BRIEF DESCRIPTION OF THE DRAWINGS
[0004] Referring now to the drawings wherein like elements are
numbered alike in the several Figures:
[0005] FIG. 1 is a cross-sectional view of a downhole system
according to an embodiment of the invention;
[0006] FIG. 2 is a block diagram of exemplary downhole tools
according to an embodiment of the invention;
[0007] FIG. 3 is a process flow of a method of determining health
prognostics to select and manage tools 10 for deployment downhole;
and
[0008] FIG. 4 is a process flow of a method of building
time-to-failure models according to an embodiment of the
invention.
DETAILED DESCRIPTION
[0009] As noted above, the malfunction of a downhole tool during an
exploration or production effort can be costly in terms of the time
and related expense related to repair or replacement.

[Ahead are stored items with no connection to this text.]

/-- Whether the memory that holds the entries of a walk may be read, at the partition's key (R358, R370, R401). -/
def walkReady (s : State) (vdev va : Nat) : Bool :=
  (walkLocs s (partOf vdev) va (fld (vdevSt s vdev).record 0 46) walkLevels).all fun loc =>
    targetReady s ⟨if loc < Config.hbmEnd then .hbm else .cxl, loc, none, partKey vdev, va⟩

/-- Take a fresh serial number. -/
def fresh (s : State) : Nat × State := (s.serial, { s with serial := s.serial + 1 })

/-- The die whose walker a device-wide scribe or anvil uses (R7, R359), and that of the command complex, D0 (R6). -/
def scribeDie (n : Nat) : Nat := n / 24
def anvilDie (n : Nat) : Nat := n / 72
def complexDie : Nat := 0

/-- Register a walk for misses, with the core that a page request for it names, the die whose walker it takes, and the first
party that missed to write; concurrent misses to one page of one virtual device share it (R359, R361). -/
def joinWalk (s : State) (vdev page : Nat) (writer : Option (Nat × Nat)) (core die : Nat) : State :=
  if s.walks.any (fun w => w.vdev = vdev && w.page = page) then
    { s with walks := s.walks.map fun w =>
        if w.vdev = vdev && w.page = page then
          { w with write := w.write || writer.isSome, writer := w.writer.or writer } else w }
  else { s with serial := s.serial + 1, walks := s.walks ++ [⟨s.serial, vdev, page, writer.isSome, core, die, writer⟩] }

/-- Register a walk for one party's miss. -/
def addWalk (s : State) (vdev page : Nat) (write : Bool) (core die : Nat) : State :=
  joinWalk s vdev page (if write then some (core, die) else none) core die

/-- Ask for a page that an access without a park misses, unless a request for it is out (R359, R361). -/
def seekPage (s : State) (vdev page : Nat) (write : Bool) (core die : Nat) : State :=
  if s.pageReqs.any fun r => r.vdev = vdev && r.page = page && (write || r.reason != 1) then s
  else addWalk s vdev page write core die

/-- Whether the request for a page that a read, or a write, misses has been refused in this move (R363). -/
def pageRefused (s : State) (vdev page : Nat) (write : Bool) : Bool :=
  s.refused.any fun r => r.1 == vdev && r.2.1 == page && (write || !r.2.2)

/-- The descriptor of the block that holds a location; SRAM has none (R80, R83). -/
def descAt (s : State) (loc : Nat) : BitVec 16 := if hasDesc loc then aget 0 s.desc (loc / 64) else 0

/-- Write one descriptor. -/
def setDesc (s : State) (loc : Nat) (d : BitVec 16) : State :=
  if hasDesc loc then { s with desc := aput 0 s.desc (loc / 64) d } else s

/-- Set the descriptors of n blocks from a block number. -/
def setDescs (m : Assoc (BitVec 16)) (b : Nat) (d : BitVec 16) : Nat → Assoc (BitVec 16)
  | 0 => m
  | n + 1 => setDescs (aput 0 m b d) (b + 1) d n

/-- Stored errors without those of the 4-byte units that a write covers whole (R334; log entry 9). -/
def clearPoison (m : Assoc Bool) (loc bytes : Nat) : Assoc Bool :=
  m.filter fun u => !(decide (loc ≤ 4 * u.1) && decide (4 * u.1 + 4 ≤ loc + bytes))

/-- Whether a read of n bytes meets a stored error. -/
def poisoned (s : State) (loc bytes : Nat) : Bool :=
  s.poison.any fun u => decide (loc < 4 * u.1 + 4) && decide (4 * u.1 < loc + bytes)

/-- Memory as an access through a target sees its n bytes (R356). -/
def seen (s : State) (t : Target) (n : Nat) : Memory := underKey s t.key t.loc n

/-- The value of n bytes that an access reads through a target. -/
def seenVal (s : State) (t : Target) (n : Nat) : Nat := readBytes (seen s t n) t.loc n

/-- What a reader sees that takes the values of some 4-byte units from before a write (R114, R115). -/
def withOlds (olds : List (Nat × Nat)) (s : State) : State :=
  { s with mem := olds.foldl (fun m u => writeBytes m (4 * u.1) 4 u.2) s.mem }

/-- Write bytes at a location under a key id, and the descriptor of every block they touch (R83, R356): a block is encrypted
whole, so the rest of a block that was written under another key id is what this one shows of it. -/
def storeDesc (s : State) (key loc : Nat) (bs : List Byte) (d : BitVec 16) : State :=
  { s with
    mem := writeList (underKey s key loc bs.length) loc bs
    keyed := takeKey s key loc bs.length
    desc := if hasDesc loc && !bs.isEmpty then
        setDescs s.desc (loc / 64) d ((loc + bs.length - 1) / 64 + 1 - loc / 64) else s.desc
    poison := clearPoison s.poison loc bs.length }

/-- A plain write: descriptors become 0x0000 (R83). -/
def store (s : State) (key loc : Nat) (bs : List Byte) : State := storeDesc s key loc bs 0

/-- A plain write through a target. -/
def storeTo (s : State) (t : Target) (bs : List Byte) : State := store s t.key t.loc bs

end Sys2Proof.Machine
end

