/-- Write the slice of a verdict that completes. -/
def writeDone (s : State) (sw : SWrites) (k : Nat) : Verdict → State
  | .done sl _ _ => putSlice s k (putS sw sl)
  | .start sl fl => addFlight (putSlice s k (putS sw sl)) fl
  | _ => s

/-- Write a team's PINMASK. -/
def putPin (s : State) (t : Nat) (p : Option Word32) : State :=
  match p, teamAt s t with
  | some x, some team => putTeam s t (some { team with pin := x })
  | _, _ => s

/-- Whether a verdict completes. -/
def isDone : Verdict → Bool
  | .done _ _ _ => true
  | .start _ _ => true
  | _ => false

/-- Commit one compute issue (R31, R32, R68): if any slice must wait, the whole issue waits; otherwise the slices
that complete are written, with the s value of the lowest of them that gives one, the others leave the unit and
take their faults, and the rest part by PC. -/
def commitIssue (s : State) (t u : Nat) (vs : List (Nat × Verdict)) : State :=
  if vs.any (fun v => isStall v.2) then
    vs.foldl (fun s v => match v.2 with
      | .stall w n => putSlice s (32 * t + v.1) (markStall false (sliceAt s (32 * t + v.1)) w n false)
      | .qstall => putSlice s (32 * t + v.1) (markStall false (sliceAt s (32 * t + v.1)) [] [] true)
      | _ => s) s
  else
    let sw := ((vs.map fun v => verdictWrites v.2).find? fun w => !w.isEmpty).getD []
    let pin := vs.findSome? fun v => verdictPin v.2
    let s := countUnit s t u
    let s := vs.foldl (fun s v => writeDone s sw (32 * t + v.1) v.2) s
    let s := putPin s t pin
    let s := vs.foldl (fun s v => actOn false s (32 * t + v.1) v.2) s
    let stay := (vs.filter fun v => isDone v.2).map (·.1)
    match stay with
    | [] => s
    | j :: _ => partUnit s t (sliceAt s (32 * t + j)).unit stay

/-- Commit an access-stream or trap-context issue. -/
def commitOne (s : State) (k : Nat) (v : Verdict) : State :=
  match v with
  | .stall w n => putSlice s k (markStall true (sliceAt s k) w n false)
  | .qstall => putSlice s k (markStall true (sliceAt s k) [] [] true)
  | .done sl _ p => putPin (putSlice s k sl) (k / 32) p
  | .start sl fl => addFlight (putSlice s k sl) fl
  | v => actOn true s k v

/-- The fault that the stream rule raises (R175, R176). -/
def streamFault (r : Streams) (e : Env) : Option FaultInfo :=
  match r with
  | .both => none
  | .compute => if e.acc then some (plainFault codeILLEGAL_IN_STREAM) else none
  | .access => if e.acc then none else some (plainFault codeILLEGAL_IN_STREAM)
  | .privileged => if e.trap then none else some (plainFault codePRIVILEGED)

/-- One slice's mismatches of a checked issue (R334): the mask of lanes of each comparison that failed, in order. -/
def mismatches (s : State) (k : Nat) : List Nat := (s.soft.filter fun p => p.1 = k).map (·.2)

/-- A strike count that mismatches have raised (R334). -/
def struck (sl0 : Slice) (n : Nat) (sl : Slice) : Slice := if n = sl0.strikes then sl else { sl with strikes := n }

/-- What checked mode makes of a completing verdict, one mismatch after another (R333, R334). -/
def strike (sl0 : Slice) : List Nat → Nat → Verdict → Verdict
  | [], n, .done sl sw p => .done (struck sl0 n sl) sw p
  | [], n, .start sl fl => .start (struck sl0 n sl) fl
  | [], _, v => v
  | m :: ms, n, v =>
    if n = 0 then strike sl0 ms 1 v
    else if n = 1 && !sl0.rolled && sl0.c.region != 0 && sl0.a.region != 0 then .rollback 2
    else .mcheck ⟨codeCHECK_MISMATCH, (lowestLane (BitVec.ofNat 4 m)).getD 0, 0, BitVec.ofNat 4 m⟩

/-- A verdict under checked mode (R333). -/
def checkedVerdict (s : State) (k : Nat) (v : Verdict) : Verdict :=
  match teamAt s (k / 32) with
  | some t =>
    if t.checked && isDone v then strike (sliceAt s k) (mismatches s k) (sliceAt s k).strikes v else v
  | none => v

/-- Issue an instruction that acts on slices alone: in each issuing slice the stream rule, then the instruction's
own verdict. `compare` says whether checked mode compares its results. -/
def issueLane (s : State) (r : Streams) (compare : Bool) (f : Env → Slice → Verdict) :
    Host.Outcome State Fault Refusal :=
  match s.issuer with
  | .compute k =>
    match envOf s k false with
    | none => .fault .noIssuer
    | some _ =>
      if trapBase ≤ k then .fault .noIssuer
      else
        let t := k / 32
        let vs := (issuing s k).map fun j =>
          let kj := 32 * t + j
          (j, match envOf s kj false with
            | none => .stall [] []
            | some e =>
              match streamFault r e with
              | some ft => .fault ft
              | none =>
                let v := f e (sliceAt s kj)
                if compare then checkedVerdict s kj v else v)
        .next (commitIssue s t (sliceAt s k).unit vs)
  | .access k =>
    match envOf s k true with
    | none => .fault .noIssuer
    | some e =>
      .next (commitOne s k (match streamFault r e with
        | some ft => .fault ft
        | none => f e (sliceAt s k)))
  | .trap core =>
    match envOf s (trapBase + core) true with
    | none => .fault .noIssuer
    | some e =>
      .next (commitOne s (trapBase + core) (match streamFault r e with
        | some ft => .fault ft
        | none => f e (sliceAt s (trapBase + core))))
  | _ => .fault .noIssuer

/-- The operands of an instruction: sources in the order a, b, then an accumulating d (R59), and the destination:
whether it is 64 bits wide in the compute stream, and its code. -/
structure Operands where
  srcs : List (Kind × Nat)
  dst : Option (Bool × Nat)
deriving DecidableEq, Repr

/-- The codes of an instruction with whether each is wide. -/
def Operands.codes (o : Operands) : List (Bool × Nat) :=
  o.srcs.map (fun p => (kindWide p.1, p.2)) ++ o.dst.toList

Embodiments
of the system and method detailed herein relate to the development
of calibrated time to failure models that facilitate tool selection
and management for a downhole project.
[0010] FIG. 1 is a cross-sectional view of a downhole system
according to an embodiment of the invention. While the system may
operate in any subsurface environment, FIG. 1 shows downhole tools
10 disposed in a borehole 2 penetrating the earth 3. The downhole
tools 10 are disposed in the borehole 2 at a distal end of a
carrier 5, as shown in FIG. 1, or in communication with the
borehole 2, as shown in FIG. 2. The downhole tools 10 may include
measurement tools 11 and downhole electronics 9 configured to
perform one or more types of measurements in an embodiment known as
Logging-While-Drilling (LWD) or Measurement-While-Drilling (MWD).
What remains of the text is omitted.